PDP Governors Forum
- Abbreviation: PDPGF
- Formation: 23 February 2013; 13 years ago
- Founder: Goodluck Jonathan
- Type: Political
- Region served: Nigeria
- Chairman: Seyi Makinde
- Parent organization: People's Democratic Party

= PDP Governors Forum =

Political organisation

The PDP Governors Forum or PDPGF is a political and policy think tank consisting of the state governors affiliated with the People's Democratic Party in Nigeria. The Forum was formed on 24 February 2013 when it split away from the Nigeria Governors Forum (NGF). The PDPGF aims to provide a platform for governors to interact and exchange knowledge, ideas and experiences about how to move the party forward as well as to better coordinate programmes and policies in their various states. The sole member of the forum is Seyi Makinde following the defection of Bala Mohammed to Allied Peoples Movement on 2 May 2026.

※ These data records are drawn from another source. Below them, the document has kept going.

-- ==== Sys2Proof/Machine/Core.lean ====
section
/-! DEFINITION. The machine behind the host's interface. -/

def Sys2Proof.core : Host.Core :=
  { State := Sys2Proof.Machine.State, Fault := Sys2Proof.Machine.Fault,
    Refusal := Sys2Proof.Machine.Refusal, step := Sys2Proof.Machine.step,
    reset := Sys2Proof.Machine.State.reset }
end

==List of current PDP governors==
There is currently 1 PDP state governor:

| Governor | State | Elected/Took office |
|---|---|---|
| Seyi Makinde | Oyo State | 2019 |

==List of PDPGF chairs==
Since the organization's inception in 2013, the positions of chair and deputy chair have been chosen by the Forum members from among their number. The following is a list of current and former PDPGF chairs.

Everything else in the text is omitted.